Work to complete>
Please give back only the lines below from the one containing "addr % 2 ^ 32)" to the one containing "decide (ty = 7", each repeated word for word, both ends included.

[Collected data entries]

■ ■ ■

/-! ## The error log (R486, R488) -/

/-- The codes of contained severity (Table 21-5); FLASH_REGION is passed its severity by the unit that logs it. -/
def containedCodes : List Nat :=
  [0x000D, 0x1001, 0x1002, 0x1003, 0x1004, 0x1005, 0x1006, 0x1007, 0x1008, 0x1009, 0x100B, 0x100C, 0x100D, 0x100F, 0x1011,
   0x2002, 0x2003, 0x3008, 0x3009, 0x300B, 0x300C, 0x300D, 0x300E, 0x300F, 0x4001, 0x4007, 0x400E, 0x5002, 0x5003, 0x5004,
   0x5005, 0x6004, 0x6005, 0x6006, 0x6007, 0x6008, 0x6009, 0x600D, 0x8001, 0x9002, 0x9007, 0x9008, 0x9009, 0x900A, 0x900B]

/-- The codes of fatal severity (Table 21-5). -/
def fatalCodes : List Nat :=
  [0x000F, 0x2001, 0x2004, 0x3003, 0x4003, 0x7107, 0x8007, 0x900C, 0xB003, 0xB004, 0xB005]

/-- The severity of a code: 0 corrected, 1 contained, 2 fatal (R480). -/
def sevOf (code : Nat) : Nat :=
  if fatalCodes.contains code then 2 else if containedCodes.contains code then 1 else 0

/-- What a log entry tells of where an error arose (Table 21-4). -/
structure ErrAt where
  node    : Nat
  tenant  : Option Nat
  frag    : Nat
  session : Nat
  detail  : Nat
  deriving DecidableEq, Repr

/-- An error at a node with nothing else to tell. -/
def atNode (node : Nat) : ErrAt := { node := node, tenant := none, frag := 0xFFFF, session := 0xFFFF, detail := 0 }

/-- A node as the log writes it. -/
def nodeOf (x y : Nat) : Nat := x * 16 + y

/-- Nodes of the south units (Table 1-2). -/
abbrev nodeHost : Nat := 0x19
abbrev nodeComposer : Nat := 0x29
abbrev nodeTick : Nat := 0x39
abbrev nodePower : Nat := 0x49
abbrev nodeSec : Nat := 0x59
abbrev nodeBoot : Nat := 0x69
abbrev nodeErr : Nat := 0x79
abbrev nodeTest : Nat := 0x89

/-- Count an error by its severity (R486). -/
def Dev.countErr (d : Dev) (code sev : Nat) : Dev :=
  let d := (d.incReg Reg.ERR_TOTAL 1).setReg Reg.ERR_LAST (w32 code)
  let d := d.incReg (if sev = 0 then Reg.ERR_CNT_CE else if sev = 1 then Reg.ERR_CNT_CONT else Reg.ERR_CNT_FATAL) 1
  if sev = 0 then d.orReg Reg.ERR_STAT 4 else if sev = 1 then d.orReg Reg.ERR_STAT 2 else d

/-- Write the log entry, or drop it when the log is full (R486). -/
def Dev.writeLog (d : Dev) (code sev : Nat) (e : ErrAt) : Dev :=
  let wr := d.regN Reg.ERR_LOG_WR
  if (d.reg Reg.ERR_LOG_WR - d.reg Reg.ERR_LOG_RD).toNat = 1024 then
    { (d.incReg Reg.ERR_LOST 1).orReg Reg.ERR_STAT 8 with dropPend := true }
  else
    let flags := sev + 4 * b2n d.dropPend + (match e.tenant with | some t => 8 + 16 * (t % 8) | none => 0)
    let entry : LogEntry :=
      { code := code, flags := flags, node := e.node, seq := wr, tick := d.tick.count,
        timeUs := d.timeUs % 2 ^ 32, frag := e.frag, session := e.session, detail := e.detail }
    let d := { d with log := tabSet (fun _ => LogEntry.zero) d.log (wr % 1024) entry, dropPend := false }
    let d := d.setReg Reg.ERR_LOG_WR (w32 (wr + 1))
    let ien := d.reg Reg.ERR_IEN
    if bit ien 0 && decide (min (fld ien 1 2) 2 ≤ sev) then d.msi 8 0 (fld ien 16 11) else d

/-- Log an error of a given severity, with no other effect. -/
def Dev.logSev (d : Dev) (code sev : Nat) (e : ErrAt) : Dev := (d.countErr code sev).writeLog code sev e

/-- Log an error of corrected severity (or any whose other effects the caller makes). -/
def Dev.logC (d : Dev) (code node : Nat) : Dev := d.logSev code (sevOf code) (atNode node)

/-- Withdraw the present tick for a tenant's stand (R26, R483). -/
def Dev.withdraw (d : Dev) (tenant : Option Nat) : Dev :=
  match tenant with
  | some t =>
    let w := if d.tick.withdrawn.contains t then d.tick.withdrawn else d.tick.withdrawn ++ [t]
    { d with tick := { d.tick with withdrawn := w } }
  | none => d

/-- Log a contained error: it withdraws the tick for its stand (R480, R483); LINK_TARGET_BAD sets its bit of HT_STAT (R321, Table 13-7). -/
def Dev.logS (d : Dev) (code : Nat) (e : ErrAt) : Dev :=
  ((if code = 0x6009 then d.orReg Reg.HT_STAT 0x40 else d).logSev code 1 e).withdraw e.tenant

/-- Log an error of corrected severity about a tenant's own work or resource: STAND names it. -/
def Dev.logT (d : Dev) (code node tenant : Nat) : Dev := d.logSev code (sevOf code) { atNode node with tenant := some (tenant % 8) }

/-- Whether a rate-limited event is the first of its kind in this tick, which it then marks. -/
def Dev.once (d : Dev) (key : Nat × Nat) : Bool × Dev :=
  if d.tick.onced.contains key then (false, d)
  else (true, { d with tick := { d.tick with onced := d.tick.onced ++ [key] } })

/-- Log a corrected error at most once per tick and number. -/
def Dev.logOnce (d : Dev) (code n node : Nat) : Dev :=
  let (f, d) := d.once (code, n)
  if f then d.logC code node else d

/-- A corrected event of an array (R485): counted, and logged at most once per tick. -/
def Dev.sramCe (d : Dev) (node : Nat) : Dev := (d.incReg Reg.ERR_SRAM_CE 1).logOnce 0x1010 0 node

end Sys2Proof.Machine
end

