/-- Fields of a route tag (Table 7-3). -/
def tagDx (t : Tag) : Nat := fld t 92 4
def tagDy (t : Tag) : Nat := fld t 88 4
def tagSx (t : Tag) : Nat := fld t 84 4
def tagSy (t : Tag) : Nat := fld t 80 4
def tagCls (t : Tag) : Nat := fld t 78 2
def tagTy (t : Tag) : Nat := fld t 74 4
def tagTenant (t : Tag) : Nat := fld t 71 3
def tagLast (t : Tag) : Bool := bit t 70
def tagMc (t : Tag) : Nat := fld t 68 2
def tagMend (t : Tag) : Nat := fld t 64 4
def tagTxid (t : Tag) : Nat := fld t 56 8
def tagCen (t : Tag) : Bool := bit t 55
def tagCidx (t : Tag) : Nat := fld t 44 11
def tagPoison (t : Tag) : Bool := bit t 43
def tagAddr (t : Tag) : Nat := fld t 0 32

/-- Flit types (Table 7-4). -/
abbrev tyWR : Nat := 0
abbrev tyWRZ : Nat := 1
abbrev tyRD : Nat := 2
abbrev tyCMD : Nat := 3
abbrev tyRDATA : Nat := 4
abbrev tyWACK : Nat := 5
abbrev tyERR : Nat := 6
abbrev tyCADD : Nat := 8
abbrev tyCSET : Nat := 9
abbrev tyBARR : Nat := 10
abbrev tyBREL : Nat := 11

/-- The class that a type travels in (Table 7-4): 0 RSP, 1 SYNC, 2 REQ. -/
def clsOf (ty : Nat) : Nat := if ty < 4 then 2 else if ty < 8 then 0 else 1

/-- A node by its coordinates. -/
structure Node where
  x : Nat
  y : Nat
  deriving DecidableEq, Repr

/-- The node of a tile. -/
def tileNode (t : Nat) : Node := ⟨tileX t, tileY t⟩

/-- Build a unicast tag. -/
def mkTag (src dst : Node) (ty tenant : Nat) (last : Bool) (txid : Nat) (cen : Bool) (cidx addr : Nat) : Tag :=
  BitVec.ofNat 96 (dst.x * 2 ^ 92 + dst.y * 2 ^ 88 + src.x * 2 ^ 84 + src.y * 2 ^ 80 + clsOf ty * 2 ^ 78 + ty * 2 ^ 74
    + tenant % 8 * 2 ^ 71 + b2n last * 2 ^ 70 + txid % 256 * 2 ^ 56 + b2n cen * 2 ^ 55 + cidx % 2048 * 2 ^ 44
    + addr % 2 ^ 32)

/-- Make a tag a row (mc 1) or column (mc 2) multicast from the range's lowest position, which its DX or DY already holds, to
`mend` (R179). -/
def tagMcast (t : Tag) (mc mend : Nat) : Tag := BitVec.ofNat 96 (t.toNat + mc * 2 ^ 68 + mend * 2 ^ 64)

/-- The same tag with POISON set (R184). -/
def tagSetPoison (t : Tag) : Tag := if tagPoison t then t else BitVec.ofNat 96 (t.toNat + 2 ^ 43)

/-- Whether a node exists at a position (R168). -/
def nodeExists (x y : Nat) : Bool :=
  (decide (1 ≤ y ∧ y ≤ 8 ∧ x ≤ 9)) || (decide (y = 0) && [2, 3, 6, 7].contains x) || decide (y = 9 ∧ 1 ≤ x ∧ x ≤ 8)

/-- Whether a tag violates R171. For a multicast every position of the range must be a tile (R181). -/
def tagBad (t : Tag) : Bool :=
  let ty := tagTy t
  let mc := tagMc t
  decide (ty = 7 ∨ 11 < ty) || decide (tagCls t ≠ clsOf ty) || decide (mc = 3) || decide (fld t 32 11 ≠ 0) ||
  (decide (mc = 0) && decide (tagMend t ≠ 0)) ||
  (if mc = 1 then !(isTile (tagDx t) (tagSy t) && isTile (tagMend t) (tagSy t) && decide (tagDx t ≤ tagMend t))
   else if mc = 2 then !(isTile (tagSx t) (tagDy t) && isTile (tagSx t) (tagMend t) && decide (tagDy t ≤ tagMend t))
   else !nodeExists (tagDx t) (tagDy t))

/-- The positions from `a` to `b` along one axis, in order, without the first. -/
def walk (a b : Nat) : List Nat :=
  if a ≤ b then (List.range (b - a)).map (· + a + 1) else (List.range (a - b)).map (fun i => a - 1 - i)

/-- The mesh nodes that a flit visits from a node to a destination, both included where they are on the mesh (R176). A south unit's flit enters
the mesh at the west node of the row that its destination fixes, row 0 unless that is a row of the mesh. -/
def route (s e : Node) : List Node :=
  let start : Node := if s.y = 0 then ⟨s.x, 1⟩ else if s.y = 9 then ⟨0, if 1 ≤ e.y ∧ e.y ≤ 8 then e.y else 1⟩ else s
  let turn : Nat := if e.y = 9 then 0 else e.x
  let endY : Nat := if e.y = 9 then start.y else if e.y = 0 then 1 else e.y
  [start] ++ (walk start.x turn).map (fun x => ⟨x, start.y⟩) ++ (walk start.y endY).map (fun y => ⟨turn, y⟩)

/-- The first router of a route that refuses a tenant's flit (R183): the router's row is another tenant's, or the next link is
closed (R182). -/
def refuseAt (d : Dev) (tenant : Nat) (toNorth fromNorth : Bool) : List Node → Option Node
  | [] => none
  | [n] => if d.rowTenant (n.y - 1) ≠ tenant then some n else if (toNorth || fromNorth) && d.multi then some n else none
  | n :: m :: rest =>
    if d.rowTenant (n.y - 1) ≠ tenant then some n
    else if fromNorth && d.multi then some n
    else if n.y ≠ m.y && decide (d.rowTenant (n.y - 1) ≠ d.rowTenant (m.y - 1)) then some n
    else refuseAt d tenant toNorth false (m :: rest)

/-- Where a flit on its way to a destination is refused, if anywhere. -/
def flitRefused (d : Dev) (t : Tag) (dst : Node) : Option Node :=
  refuseAt d (tagTenant t) (decide (dst.y = 0)) (decide (tagSy t = 0)) (route ⟨tagSx t, tagSy t⟩ dst)

/-! ## Buffers, credits and grants (R173, R175 to R177, R179) -/

/-- The port of a node by which the next one is reached: 0 north, 1 east, 2 south, 3 west (Table 7-11). -/
def portTo (n m : Node) : Nat := if m.y < n.y then 0 else if n.x < m.x then 1 else if n.y < m.y then 2 else 3

/-- How many flits of a class a buffer holds (Table 7-5). -/
def Stn.depth (s : Stn) (cls : Nat) : Nat :=
  if 5 ≤ s.port then 4 else if isTile s.x s.y then (if cls = 1 then 4 else 8) else if cls = 1 then 8 else 16

/-- The buffers that a flit enters along the nodes of a way, after the first. -/
def stnsOf : List Node → List Stn
  | n :: m :: rest => ⟨m.x, m.y, portTo m n⟩ :: stnsOf (m :: rest)
  | _ => []

/-- The nodes of a way up to one of them. -/
def upTo (n : Node) : List Node → List Node
  | [] => []
  | m :: ms => if m = n then [m] else m :: upTo n ms

/-- The buffers of a flit's way from its source to a destination, or to the router that refuses it (R176, R183). -/
def Dev.wayFor (d : Dev) (t : Tag) (dst : Node) : List Stn :=
  let src : Node := ⟨tagSx t, tagSy t⟩
  let ws := route src dst
  let first : Node := ws.headD src
  let enter : List Stn := if isTile src.x src.y then [⟨src.x, src.y, 4⟩]
    else if src.y = 9 then [⟨0, first.y, 7⟩, ⟨0, first.y, 8⟩]
    else if src.y = 0 then [⟨first.x, first.y, 0⟩] else []
  let leave : List Stn := if dst.y = 0 then [⟨dst.x, 0, 2⟩] else if dst.y = 9 then [⟨0, first.y, 5⟩, ⟨0, first.y, 6⟩] else []
  if tagBad t then enter
  else match flitRefused d t dst with
    | some n => enter ++ stnsOf (upTo n ws)
    | none => enter ++ stnsOf ws ++ leave

/-- The flits that a buffer holds of a class: the copies of one flit take one place until the last of them has left (R179). -/
def heldAt (fl : List InFlit) (s : Stn) (cls : Nat) : List Nat :=
  ((fl.filter (fun e => decide (e.here = some s ∧ tagCls e.tag = cls))).map (·.fid)).eraseDups

/-- Whether two copies wait in one queue: of one class in one buffer, or at one sender. -/
def sameQueue (e f : InFlit) : Bool :=
  decide (e.here = f.here ∧ tagCls e.tag = tagCls f.tag) &&
  (e.here.isSome || decide (tagSx e.tag = tagSx f.tag ∧ tagSy e.tag = tagSy f.tag))

/-- Whether a copy's flit is first in its queue. -/
def headOf (fl : List InFlit) (e : InFlit) : Bool := (fl.find? (sameQueue e)).any (fun f => decide (f.fid = e.fid))

/-- Whether a copy can enter the next buffer of its way now: it is first in its queue and holds a credit (R173). -/
def canHop (fl : List InFlit) (e : InFlit) : Bool :=
  match e.way with
  | s :: _ => headOf fl e && decide ((heldAt fl s (tagCls e.tag)).length < s.depth (tagCls e.tag))
  | [] => false

/-- The output (x, y, port) by which a copy leaves the node it is at. -/
def InFlit.output (e : InFlit) : Option (Nat × Nat × Nat) :=
  match e.here, e.way with
  | some h, s :: _ => some (h.x, h.y, portTo ⟨h.x, h.y⟩ ⟨s.x, s.y⟩)
  | _, _ => none

/-- The input port by which a copy competes for its output; 9 at the unit that sends it. -/
def InFlit.input (e : InFlit) : Nat := match e.here with | some h => h.port | none => 9

/-- The order in which waiting copies are granted: an output that owes a REQ flit its grant, then RSP, SYNC, REQ (R175). -/
def FabSt.rank (f : FabSt) (e : InFlit) : Nat :=
  if tagCls e.tag = 2 ∧ e.output.any (fun o => f.reqNext.contains o) then 0 else tagCls e.tag + 1

/-- Whether a copy is about to cross the Trail at a row, and if so which way (R177). -/
def InFlit.crossing (e : InFlit) : Option (Nat × Bool) :=
  match e.here, e.way with
  | some h, s :: _ => if 5 ≤ h.port ∧ 5 ≤ s.port then some (h.y, decide (h.port = 7)) else none
  | _, _ => none

/-- The copy that is granted next, if any can move: the highest rank; of the inputs of one output in turn (R175), of the two directions of a
Trail slot the one that did not go last (R177). -/
def FabSt.grant (f : FabSt) : Option InFlit :=
  let cs := f.inflight.filter (canHop f.inflight)
  match ([0, 1, 2, 3].flatMap (fun r => cs.filter (fun e => decide (f.rank e = r)))).head? with
  | none => none
  | some e =>
    let rivals := cs.filter (fun g => decide (f.rank g = f.rank e ∧ tagCls g.tag = tagCls e.tag))
    match e.crossing with
    | some (row, up) =>
      let last := f.trailUp.getD (row - 1) false
      if up = last then some ((rivals.find? (fun g => decide (g.crossing = some (row, !last)))).getD e) else some e
    | none =>
      let s := e.way.headD ⟨0, 0, 0⟩
      let last := ((f.granted.find? (fun g => decide (g.1 = s ∧ g.2.1 = tagCls e.tag))).map (·.2.2)).getD 9
      let mine := rivals.filter (fun g => decide (g.way.head? = some s))
      some (((List.range 10).findSome? (fun i => mine.find? (fun (g : InFlit) => decide (g.input = (last + 1 + i) % 10)))).getD e)

/-- Move a granted copy, with the other copies of its flit that go the same way, into the next buffer; they go last in its queue. -/
def FabSt.hop (f : FabSt) (e : InFlit) : FabSt :=
  let s := e.way.headD ⟨0, 0, 0⟩
  let goes := fun (g : InFlit) => decide (g.fid = e.fid ∧ g.here = e.here ∧ g.way.head? = some s)
  { f with
    inflight := f.inflight.filter (fun g => !goes g) ++
      (f.inflight.filter goes).map (fun g => { g with here := some s, way := g.way.tail })
    reqNext := if tagCls e.tag = 2 then f.reqNext.filter (fun o => decide (e.output ≠ some o)) else f.reqNext
    granted := f.granted.filter (fun g => !(decide (g.1 = s ∧ g.2.1 = tagCls e.tag))) ++ [(s, tagCls e.tag, e.input)]
    trailUp := match e.crossing with | some (row, up) => setAt f.trailUp (row - 1) up | none => f.trailUp }

/-- Let the flits go on, at most `n` times. -/
def FabSt.flow (f : FabSt) : Nat → FabSt
  | 0 => f
  | n + 1 => match f.grant with
    | some e => (f.hop e).flow n
    | none => f

/-- Let every flit go as far as the buffers ahead of it have room. -/
def Dev.flow (d : Dev) : Dev :=
  { d with fab := d.fab.flow ((d.fab.inflight.map (fun e => e.way.length)).foldl (· + ·) 0) }

/-- Put the copies of a flit in flight, one for each destination; it enters the fabric once it holds a credit. -/
def Dev.injectTo (d : Dev) (t : Tag) (pay : Line) (why peer : Nat) (ds : List Node) : Dev :=
  ({ d with fab := { d.fab with nextFid := d.fab.nextFid + 1, inflight := d.fab.inflight ++ ds.map (fun n =>
      { tag := t, pay := pay, dx := n.x, dy := n.y, why := why, fid := d.fab.nextFid, here := none, way := d.wayFor t n, peer := peer }) } } :
    Dev).flow

/-- Put a flit in flight towards a destination. -/
def Dev.inject (d : Dev) (t : Tag) (pay : Line) (dst : Node) : Dev := d.injectTo t pay 0 0 [dst]

/-- Put a poisoned answer in flight for an error that its sender has logged (R184, R257, R258). -/
def Dev.injectBad (d : Dev) (t : Tag) (code : Nat) : Dev := d.injectTo (tagSetPoison t) 0 code 0 [⟨tagDx t, tagDy t⟩]

/-- Put a unicast flit in flight. -/
def Dev.send (d : Dev) (t : Tag) (pay : Line) : Dev := d.inject t pay ⟨tagDx t, tagDy t⟩

/-! ## The way of a flit (R176, R179) -/

/-- The mesh nodes of a way, with the north nodes at its ends (Table 7-2). -/
def wayOf (s e : Node) : List Node :=
  (if s.y = 0 then [s] else []) ++ route s e ++ (if e.y = 0 then [e] else [])

/-- The links of a way: each node but the last with the node that follows it. -/
def linksOf : List Node → List (Node × Node)
  | n :: m :: rest => (n, m) :: linksOf (m :: rest)
  | _ => []

/-- Whether this copy of a multicast is the one that pays for the way to the range: no other destination lies nearer the source. -/
def mcNearest (t : Tag) (dst : Node) : Bool :=
  let pos := if tagMc t = 1 then dst.x else dst.y
  let src := if tagMc t = 1 then tagSx t else tagSy t
  let lo := if tagMc t = 1 then tagDx t else tagDy t
  decide (tagMc t = 0) || decide (pos = clampN lo (tagMend t) src)

/-- The links that a copy adds to a multicast's tree, each crossed once (R179). -/
def ownLinks (t : Tag) (dst : Node) (ws : List Node) : List (Node × Node) :=
  let ls := linksOf ws
  if mcNearest t dst then ls else ls.drop (ls.length - 1)
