-- ==== Sys2Proof/Machine/Halt.lean ====
section
/-! DEFINITION. Halting an instance (R39, R99, R435, R481), the fatal state (R482) and raising an error by its severity. -/

namespace Sys2Proof.Machine

/-! ## Rings (R425 to R432) -/

/-- A ring. -/
def Dev.ring (d : Dev) (r : Nat) : Ring := tabGet (fun _ => Ring.zero) d.host.rings r

/-- Store a ring. -/
def Dev.setRing (d : Dev) (r : Nat) (x : Ring) : Dev :=
  { d with host := { d.host with rings := tabSet (fun _ => Ring.zero) d.host.rings r x } }

/-- The ring of a session by kind: 0 command, 1 input, 2 output, 3 completion (R425). -/
def ringId (sid kind : Nat) : Nat := 4 * sid + kind

/-- The size of a ring by its configuration in use: 0 when disabled (R428). -/
def ringSize (x : Ring) : Nat := if fld x.useCfg 0 5 = 0 then 0 else 2 ^ fld x.useCfg 0 5

/-- Free slots of a completion ring: F = N − (P − C) − R (R432). -/
def ringFree (x : Ring) : Nat := ringSize x - (x.p - x.c).toNat - x.resv

/-- The base address of a ring in use. -/
def ringBase (x : Ring) : Nat := x.useLo.toNat + x.useHi.toNat * 2 ^ 32

/-- Release one reservation of a session's completion ring (R432). -/
def Dev.unreserve (d : Dev) (sid : Nat) : Dev :=
  let x := d.ring (ringId sid 3)
  d.setRing (ringId sid 3) { x with resv := x.resv - 1 }

/-- Release the reservations of an instance that will not run (R49, R62, R76, R352, R406). -/
def Dev.unreserveAll (d : Dev) (i : Inst) : Dev :=
  i.bound.foldl (fun d b => if b.resv then d.unreserve b.sid else d) d

/-- Mark a session (R39, R435). -/
def Dev.mark (d : Dev) (sid : Nat) : Dev := d.orReg (Reg.RC_MARK (sid / 32)) (2 ^ (sid % 32))

/-- Whether a session is marked. -/
def Dev.marked (d : Dev) (sid : Nat) : Bool := bit (d.reg (Reg.RC_MARK (sid / 32))) (sid % 32)

/-- Whether the tick is withdrawn for a tenant (R483). -/
def Dev.outside (d : Dev) (tenant : Nat) : Bool := d.tick.withdrawnAll || d.tick.withdrawn.contains tenant

/-- The session of an instance's slot 0; 0xFFFF when it binds none (Table 21-4). -/
def Inst.sid0 (i : Inst) : Nat := match i.bound with | b :: _ => b.sid | [] => 0xFFFF

/-- Mark a bound session and queue its completion with the halt's code (R435): in its reserved slot, else in a free slot, else
none. -/
def Dev.failBound (d : Dev) (i : Inst) (code : Nat) (b : Bound) : Dev :=
  let d := d.mark b.sid
  let x := d.ring (ringId b.sid 3)
  if b.resv then
    { d with host := { d.host with jobs := d.host.jobs ++
        [{ bound := b, tenant := i.tenant, status := code, outside := true, tick := d.tick.count,
           frag := i.frag, sid0 := i.sid0 }] } }
  else if 0 < ringFree x then
    let d := d.setRing (ringId b.sid 3) { x with resv := x.resv + 1 }
    { d with host := { d.host with jobs := d.host.jobs ++
        [{ bound := { b with resv := true }, tenant := i.tenant, status := code, outside := true, tick := d.tick.count,
           frag := i.frag, sid0 := i.sid0 }] } }
  else d

/-- Whether an instance has neither committed nor ended otherwise. -/
def Inst.alive (i : Inst) : Bool := match i.status with | .waiting => true | .running => true | _ => false

/-- The tile record after the halt of the instance it runs: streams and sequencer drop what they hold (R99). `pc` is the
address of the instruction that caused the halt; where none did (the watchdog, an abort, a code load), SQ_FAULT.PC takes the address of the next
instruction to dispatch (DESIGN CHOICE, notes/assumptions/101: Table 4-10 names only the instruction that caused the halt). -/
def TileSt.stop (ts : TileSt) (code : Nat) (pc : Option Nat) : TileSt :=
  { ts with cur := none, loading := false, ready := false, drain := false, align := false,
            halted := true, loops := [], queues := [[], [], [], []], disp := [0, 0, 0, 0], comp := [0, 0, 0, 0], dmOps := [],
            syOps := [], pendIx := [], mxw := [false, false], vxr := [false, false], aligns := 0,
            txns := ts.txns.map (fun x => { x with op := none }), faultPc := pc.getD ts.pc, faultCode := code }

/-- Stop every tile that runs an instance; the others of the mask will not start it. -/
def Dev.stopTiles (d : Dev) (i code : Nat) (pc : Option Nat) : Dev :=
  (List.range 64).foldl (fun d t => if (d.tile t).cur = some i then d.updTile t (·.stop code pc) else d) d

/-- Replace an instance of the running table. -/
def Dev.setInst (d : Dev) (i : Nat) (x : Inst) : Dev := { d with tick := { d.tick with cur := setAt d.tick.cur i x } }

/-- Halt instance `i` of the running table with an error (R99): its tiles stop, its sessions are marked and their completions
queued. Nothing is logged here. -/
def Dev.haltQuiet (d : Dev) (i code : Nat) (pc : Option Nat := none) : Dev :=
  match d.tick.cur[i]? with
  | none => d
  | some x =>
    if x.alive then
      let d := d.setInst i { x with status := .halted code }
      let d := { d with pwr := { d.pwr with spoiled := true } }
      let d := d.stopTiles i code pc
      x.bound.foldl (fun d b => d.failBound x code b) d
    else d

/-- Where an error of an instance is logged: the instance's tenant, fragment and first session. -/
def instAt (d : Dev) (i node detail : Nat) : ErrAt :=
  match d.tick.cur[i]? with
  | some x => { node := node, tenant := some x.tenant, frag := x.frag,
                session := x.sid0, detail := detail }
  | none => { node := node, tenant := none, frag := 0xFFFF, session := 0xFFFF, detail := detail }

/-- Log a contained error of an instance and halt it, unless it has already ended (R481). -/
def Dev.haltInst (d : Dev) (i code node detail : Nat) (pc : Option Nat := none) : Dev :=
  match d.tick.cur[i]? with
  | some x => if x.alive then ((d.logS code (instAt d i node detail))).haltQuiet i code pc else d
  | none => d

/-- Halt the instance that a tile runs, with the error found there. -/
def Dev.haltTile (d : Dev) (t code : Nat) (pc : Option Nat := none) (detail : Nat := 0) : Dev :=
  match (d.tile t).cur with
  | some i => d.haltInst i code (nodeOf (tileX t) (tileY t)) detail pc
  | none => d

/-- Halt every live instance of the running table without logging each (R482). -/
def Dev.haltAll (d : Dev) (code : Nat) : Dev := (List.range d.tick.cur.length).foldl (fun d i => d.haltQuiet i code) d

/-- Cancel the packed table: its bindings are released (R49). -/
def Dev.cancelNext (d : Dev) : Dev :=
  let d := d.tick.nxt.foldl (fun d x => d.unreserveAll x) d
  { d with tick := { d.tick with nxt := [] } }

/-- The end of a boot (R472 step 6, R478): the host port is released and the tick unit starts, unless it has already. -/
def Dev.bootEnd (d : Dev) (whole : Bool) : Dev :=
  let d := d.clrReg Reg.RB_STAT 1
  let d := d.orReg Reg.RB_STAT (if whole then 4 else 2)
  let d := d.setReg Reg.RB_BOOT_MS (w32 (min ((d.nowNs - d.boot.startNs) / 1000000) 65535))
  let t := if d.tick.started || d.pwr.firstEdge.isSome then d.tick else { d.tick with timerNs := d.nowNs }
  { d with boot := { d.boot with running := false, entries := [], waitNs := none }, tick := t }

/-- Enter the fatal state (R482): a boot in progress ends in the stand-alone state (R478), with the code in RB_ERR. -/
def Dev.enterFatal (d : Dev) (code node : Nat) : Dev :=
  let d := d.haltAll code
  let d := d.cancelNext
  let d := d.orReg Reg.ERR_STAT 1
  let d := if bit (d.reg Reg.ERR_FATAL) 31 then d else d.setReg Reg.ERR_FATAL (w32 (0x80000000 + node * 65536 + code))
  let d := { d with tick := { d.tick with withdrawnAll := true } }
  let d := if d.anyUp then d.silence else d
  if bit (d.reg Reg.RB_STAT) 0 then (d.setReg Reg.RB_ERR (w32 (d.boot.next % 65536 * 65536 + code))).bootEnd false else d

/-- Whether the chip is in the fatal state. -/
def Dev.fatal (d : Dev) : Bool := bit (d.reg Reg.ERR_STAT) 0

/-- Log an error with the effects of its severity (R480, R482, R483). -/
def Dev.raise (d : Dev) (code : Nat) (e : ErrAt) : Dev :=
  if sevOf code = 2 then (d.logSev code 2 e).enterFatal code e.node
  else if sevOf code = 1 then d.logS code e
  else d.logSev code 0 e

/-- A dropped or unmapped host access (R7): logged, with the host port's status bit. -/
def Dev.badAccess (d : Dev) : Dev := (d.orReg Reg.HI_STAT 1).logC 0x9001 nodeHost

end Sys2Proof.Machine
end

■ ■ ■

Worked solution>
    + addr % 2 ^ 32)

/-- Make a tag a row (mc 1) or column (mc 2) multicast from the range's lowest position, which its DX or DY already holds, to
`mend` (R179). -/
def tagMcast (t : Tag) (mc mend : Nat) : Tag := BitVec.ofNat 96 (t.toNat + mc * 2 ^ 68 + mend * 2 ^ 64)

/-- The same tag with POISON set (R184). -/
def tagSetPoison (t : Tag) : Tag := if tagPoison t then t else BitVec.ofNat 96 (t.toNat + 2 ^ 43)

/-- Whether a node exists at a position (R168). -/
def nodeExists (x y : Nat) : Bool :=
  (decide (1 ≤ y ∧ y ≤ 8 ∧ x ≤ 9)) || (decide (y = 0) && [2, 3, 6, 7].contains x) || decide (y = 9 ∧ 1 ≤ x ∧ x ≤ 8)

/-- Whether a tag violates R171. For a multicast every position of the range must be a tile (R181). -/
def tagBad (t : Tag) : Bool :=
  let ty := tagTy t
  let mc := tagMc t
  decide (ty = 7 ∨ 11 < ty) || decide (tagCls t ≠ clsOf ty) || decide (mc = 3) || decide (fld t 32 11 ≠ 0) ||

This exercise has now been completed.